Imagine mounting the camera of your phone to a microscope and recording the motion of dust particles dispersed in a glass of water. The motion of these particles (said to be “Brownian”) is nearly completely random, so that if we were to play the video forward or backwards we would not be able to tell the difference. Now imagine walking to a window overlooking a construction site and recording another video. This time we are clearly going to be able to distinguish forward from backward. This simple observation has very profound implications that are directly related to the so-called “arrow of time” and to how we can distinguishing living from nonliving systems.
In technical terms, we say that the motion of the dust particles obeys “time-reversal symmetry” (TRS) and that the evolution of a construction site breaks this symmetry. One of the defining properties of living systems is that they continuously consume energy to function and perform work. In this process they dissipate energy and inevitably break TRS. Likewise, in order for a building to be developed we must consume energy to do useful work (e.g., to assemble construction materials). If no energy was consumed and no work done, TRS would be preserved but nothing would get built.

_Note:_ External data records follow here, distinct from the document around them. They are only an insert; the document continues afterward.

-- ==== Sys2Proof/Laws/State.lean ====
section
/-! SUPPORT. What each state update leaves of each field: one lemma per field per update. -/

namespace Sys2Proof.Machine

/-! ## `setP` (10_state R10) -/

@[simp] theorem setP_pregs (s : State) (i : RegIdx) (v : Pixel) : (s.setP i v).pregs = s.pregs.set i.toNat (.holds v) i.isLt := rfl
@[simp] theorem setP_vregs (s : State) (i : RegIdx) (v : Pixel) : (s.setP i v).vregs = s.vregs := rfl
@[simp] theorem setP_sregs (s : State) (i : RegIdx) (v : Pixel) : (s.setP i v).sregs = s.sregs := rfl
@[simp] theorem setP_cp (s : State) (i : RegIdx) (v : Pixel) : (s.setP i v).cp = s.cp := rfl
@[simp] theorem setP_cpPastTop (s : State) (i : RegIdx) (v : Pixel) : (s.setP i v).cpPastTop = s.cpPastTop := rfl
@[simp] theorem setP_status (s : State) (i : RegIdx) (v : Pixel) : (s.setP i v).status = s.status := rfl
@[simp] theorem setP_faultCode (s : State) (i : RegIdx) (v : Pixel) : (s.setP i v).faultCode = s.faultCode := rfl
@[simp] theorem setP_faultCp (s : State) (i : RegIdx) (v : Pixel) : (s.setP i v).faultCp = s.faultCp := rfl
@[simp] theorem setP_faultInfo (s : State) (i : RegIdx) (v : Pixel) : (s.setP i v).faultInfo = s.faultInfo := rfl
@[simp] theorem setP_blender (s : State) (i : RegIdx) (v : Pixel) : (s.setP i v).blender = s.blender := rfl
@[simp] theorem setP_opsReady (s : State) (i : RegIdx) (v : Pixel) : (s.setP i v).opsReady = s.opsReady := rfl
@[simp] theorem setP_ci (s : State) (i : RegIdx) (v : Pixel) : (s.setP i v).ci = s.ci := rfl
@[simp] theorem setP_mem (s : State) (i : RegIdx) (v : Pixel) : (s.setP i v).mem = s.mem := rfl
@[simp] theorem setP_memValid (s : State) (i : RegIdx) (v : Pixel) : (s.setP i v).memValid = s.memValid := rfl
@[simp] theorem setP_draws (s : State) (i : RegIdx) (v : Pixel) : (s.setP i v).draws = s.draws := rfl

/-! ## `setV` (10_state R11) -/

@[simp] theorem setV_pregs (s : State) (i : RegIdx) (v : Vec4) : (s.setV i v).pregs = s.pregs := rfl
@[simp] theorem setV_vregs (s : State) (i : RegIdx) (v : Vec4) : (s.setV i v).vregs = s.vregs.set i.toNat (.holds v) i.isLt := rfl
@[simp] theorem setV_sregs (s : State) (i : RegIdx) (v : Vec4) : (s.setV i v).sregs = s.sregs := rfl
@[simp] theorem setV_cp (s : State) (i : RegIdx) (v : Vec4) : (s.setV i v).cp = s.cp := rfl
@[simp] theorem setV_cpPastTop (s : State) (i : RegIdx) (v : Vec4) : (s.setV i v).cpPastTop = s.cpPastTop := rfl
@[simp] theorem setV_status (s : State) (i : RegIdx) (v : Vec4) : (s.setV i v).status = s.status := rfl
@[simp] theorem setV_faultCode (s : State) (i : RegIdx) (v : Vec4) : (s.setV i v).faultCode = s.faultCode := rfl
@[simp] theorem setV_faultCp (s : State) (i : RegIdx) (v : Vec4) : (s.setV i v).faultCp = s.faultCp := rfl
@[simp] theorem setV_faultInfo (s : State) (i : RegIdx) (v : Vec4) : (s.setV i v).faultInfo = s.faultInfo := rfl
@[simp] theorem setV_blender (s : State) (i : RegIdx) (v : Vec4) : (s.setV i v).blender = s.blender := rfl
@[simp] theorem setV_opsReady (s : State) (i : RegIdx) (v : Vec4) : (s.setV i v).opsReady = s.opsReady := rfl
@[simp] theorem setV_ci (s : State) (i : RegIdx) (v : Vec4) : (s.setV i v).ci = s.ci := rfl
@[simp] theorem setV_mem (s : State) (i : RegIdx) (v : Vec4) : (s.setV i v).mem = s.mem := rfl
@[simp] theorem setV_memValid (s : State) (i : RegIdx) (v : Vec4) : (s.setV i v).memValid = s.memValid := rfl
@[simp] theorem setV_draws (s : State) (i : RegIdx) (v : Vec4) : (s.setV i v).draws = s.draws := rfl

/-! ## `setS` (10_state R12) -/

@[simp] theorem setS_pregs (s : State) (i : RegIdx) (v : Span) : (s.setS i v).pregs = s.pregs := rfl
@[simp] theorem setS_vregs (s : State) (i : RegIdx) (v : Span) : (s.setS i v).vregs = s.vregs := rfl
@[simp] theorem setS_sregs (s : State) (i : RegIdx) (v : Span) : (s.setS i v).sregs = s.sregs.set i.toNat (.holds v) i.isLt := rfl
@[simp] theorem setS_cp (s : State) (i : RegIdx) (v : Span) : (s.setS i v).cp = s.cp := rfl
@[simp] theorem setS_cpPastTop (s : State) (i : RegIdx) (v : Span) : (s.setS i v).cpPastTop = s.cpPastTop := rfl
@[simp] theorem setS_status (s : State) (i : RegIdx) (v : Span) : (s.setS i v).status = s.status := rfl
@[simp] theorem setS_faultCode (s : State) (i : RegIdx) (v : Span) : (s.setS i v).faultCode = s.faultCode := rfl
@[simp] theorem setS_faultCp (s : State) (i : RegIdx) (v : Span) : (s.setS i v).faultCp = s.faultCp := rfl
@[simp] theorem setS_faultInfo (s : State) (i : RegIdx) (v : Span) : (s.setS i v).faultInfo = s.faultInfo := rfl
@[simp] theorem setS_blender (s : State) (i : RegIdx) (v : Span) : (s.setS i v).blender = s.blender := rfl
@[simp] theorem setS_opsReady (s : State) (i : RegIdx) (v : Span) : (s.setS i v).opsReady = s.opsReady := rfl
@[simp] theorem setS_ci (s : State) (i : RegIdx) (v : Span) : (s.setS i v).ci = s.ci := rfl
@[simp] theorem setS_mem (s : State) (i : RegIdx) (v : Span) : (s.setS i v).mem = s.mem := rfl
@[simp] theorem setS_memValid (s : State) (i : RegIdx) (v : Span) : (s.setS i v).memValid = s.memValid := rfl
@[simp] theorem setS_draws (s : State) (i : RegIdx) (v : Span) : (s.setS i v).draws = s.draws := rfl

/-! ## `writeBytes` (20_memory R42) -/

@[simp] theorem writeBytes_pregs (s : State) (a : Nat) (bs : List Byte) : (s.writeBytes a bs).pregs = s.pregs := rfl
@[simp] theorem writeBytes_vregs (s : State) (a : Nat) (bs : List Byte) : (s.writeBytes a bs).vregs = s.vregs := rfl
@[simp] theorem writeBytes_sregs (s : State) (a : Nat) (bs : List Byte) : (s.writeBytes a bs).sregs = s.sregs := rfl
@[simp] theorem writeBytes_cp (s : State) (a : Nat) (bs : List Byte) : (s.writeBytes a bs).cp = s.cp := rfl
@[simp] theorem writeBytes_cpPastTop (s : State) (a : Nat) (bs : List Byte) : (s.writeBytes a bs).cpPastTop = s.cpPastTop := rfl
@[simp] theorem writeBytes_status (s : State) (a : Nat) (bs : List Byte) : (s.writeBytes a bs).status = s.status := rfl
@[simp] theorem writeBytes_faultCode (s : State) (a : Nat) (bs : List Byte) : (s.writeBytes a bs).faultCode = s.faultCode := rfl
@[simp] theorem writeBytes_faultCp (s : State) (a : Nat) (bs : List Byte) : (s.writeBytes a bs).faultCp = s.faultCp := rfl
@[simp] theorem writeBytes_faultInfo (s : State) (a : Nat) (bs : List Byte) : (s.writeBytes a bs).faultInfo = s.faultInfo := rfl
@[simp] theorem writeBytes_blender (s : State) (a : Nat) (bs : List Byte) : (s.writeBytes a bs).blender = s.blender := rfl
@[simp] theorem writeBytes_opsReady (s : State) (a : Nat) (bs : List Byte) : (s.writeBytes a bs).opsReady = s.opsReady := rfl
@[simp] theorem writeBytes_ci (s : State) (a : Nat) (bs : List Byte) : (s.writeBytes a bs).ci = s.ci := rfl
@[simp] theorem writeBytes_mem (s : State) (a : Nat) (bs : List Byte) : (s.writeBytes a bs).mem = memWriteBytes s.mem a bs := rfl
@[simp] theorem writeBytes_memValid (s : State) (a : Nat) (bs : List Byte) : (s.writeBytes a bs).memValid = s.memValid := rfl
@[simp] theorem writeBytes_draws (s : State) (a : Nat) (bs : List Byte) : (s.writeBytes a bs).draws = s.draws := rfl

/-! ## `touch` (43_bulk R181) -/

@[simp] theorem touch_pregs (s : State) (f : Fmt) : (s.touch f).pregs = s.pregs := rfl
@[simp] theorem touch_vregs (s : State) (f : Fmt) : (s.touch f).vregs = s.vregs := rfl
@[simp] theorem touch_sregs (s : State) (f : Fmt) : (s.touch f).sregs = s.sregs := rfl
@[simp] theorem touch_cp (s : State) (f : Fmt) : (s.touch f).cp = s.cp := rfl
@[simp] theorem touch_cpPastTop (s : State) (f : Fmt) : (s.touch f).cpPastTop = s.cpPastTop := rfl
@[simp] theorem touch_status (s : State) (f : Fmt) : (s.touch f).status = s.status := rfl
@[simp] theorem touch_faultCode (s : State) (f : Fmt) : (s.touch f).faultCode = s.faultCode := rfl
@[simp] theorem touch_faultCp (s : State) (f : Fmt) : (s.touch f).faultCp = s.faultCp := rfl
@[simp] theorem touch_faultInfo (s : State) (f : Fmt) : (s.touch f).faultInfo = s.faultInfo := rfl
@[simp] theorem touch_blender (s : State) (f : Fmt) : (s.touch f).blender = s.blender := rfl
@[simp] theorem touch_opsReady (s : State) (f : Fmt) : (s.touch f).opsReady = s.opsReady ||| (1#32 <<< Fmt.id f) := rfl
@[simp] theorem touch_ci (s : State) (f : Fmt) : (s.touch f).ci = s.ci := rfl
@[simp] theorem touch_mem (s : State) (f : Fmt) : (s.touch f).mem = s.mem := rfl
@[simp] theorem touch_memValid (s : State) (f : Fmt) : (s.touch f).memValid = s.memValid := rfl
@[simp] theorem touch_draws (s : State) (f : Fmt) : (s.touch f).draws = s.draws := rfl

A quantifiable signature of TRS breaking is a statistical quantity known as entropy production, which quantifies the cost of maintaining the system “alive”. Entropy production has been the subject of a great deal of interest in biophysics and it has traditionally been thought of as a single number that tells us whether the system obeys or breaks TRS. In this work, we introduce a methodology that decomposes entropy production into local spatial contributions - crucially, without knowledge of the underlying equations of motion. Put simply, imagine for instance tracking the motion of construction workers across different areas of the construction site, some will be more active than others, meaning that some areas will "produce" more entropy (i.e., break TRS more) than others. This new approach allows us to quantify which features of a system, and which events, are responsible for breaking TRS. Finally, we show that in the absence of local entropy production, we cannot extract work from the system from the features being tracked at that particular location in space.
We validated our approach in theory, simulation, and experiments of E. Coli swimming in the presence of obstacles. This approach should be applicable in a broad variety of domains. In biological systems we can probe the dynamics inside cells, their metabolic rates, and the microscopic motion from collective behavior of molecular motors. In micro through macroscopic fluid systems it will be interesting to study entropy production in vortices, near boundaries and at different scales through the turbulent regime. On a more macroscopic scale, traffic and crowds are amenable to our analysis as are communication and transportation systems and networks in general. And on yet larger scales one might consider entropy production at a cosmological level. We therefore expect that our technique will interest and provide a useful tool for researchers in a very wide variety of fields.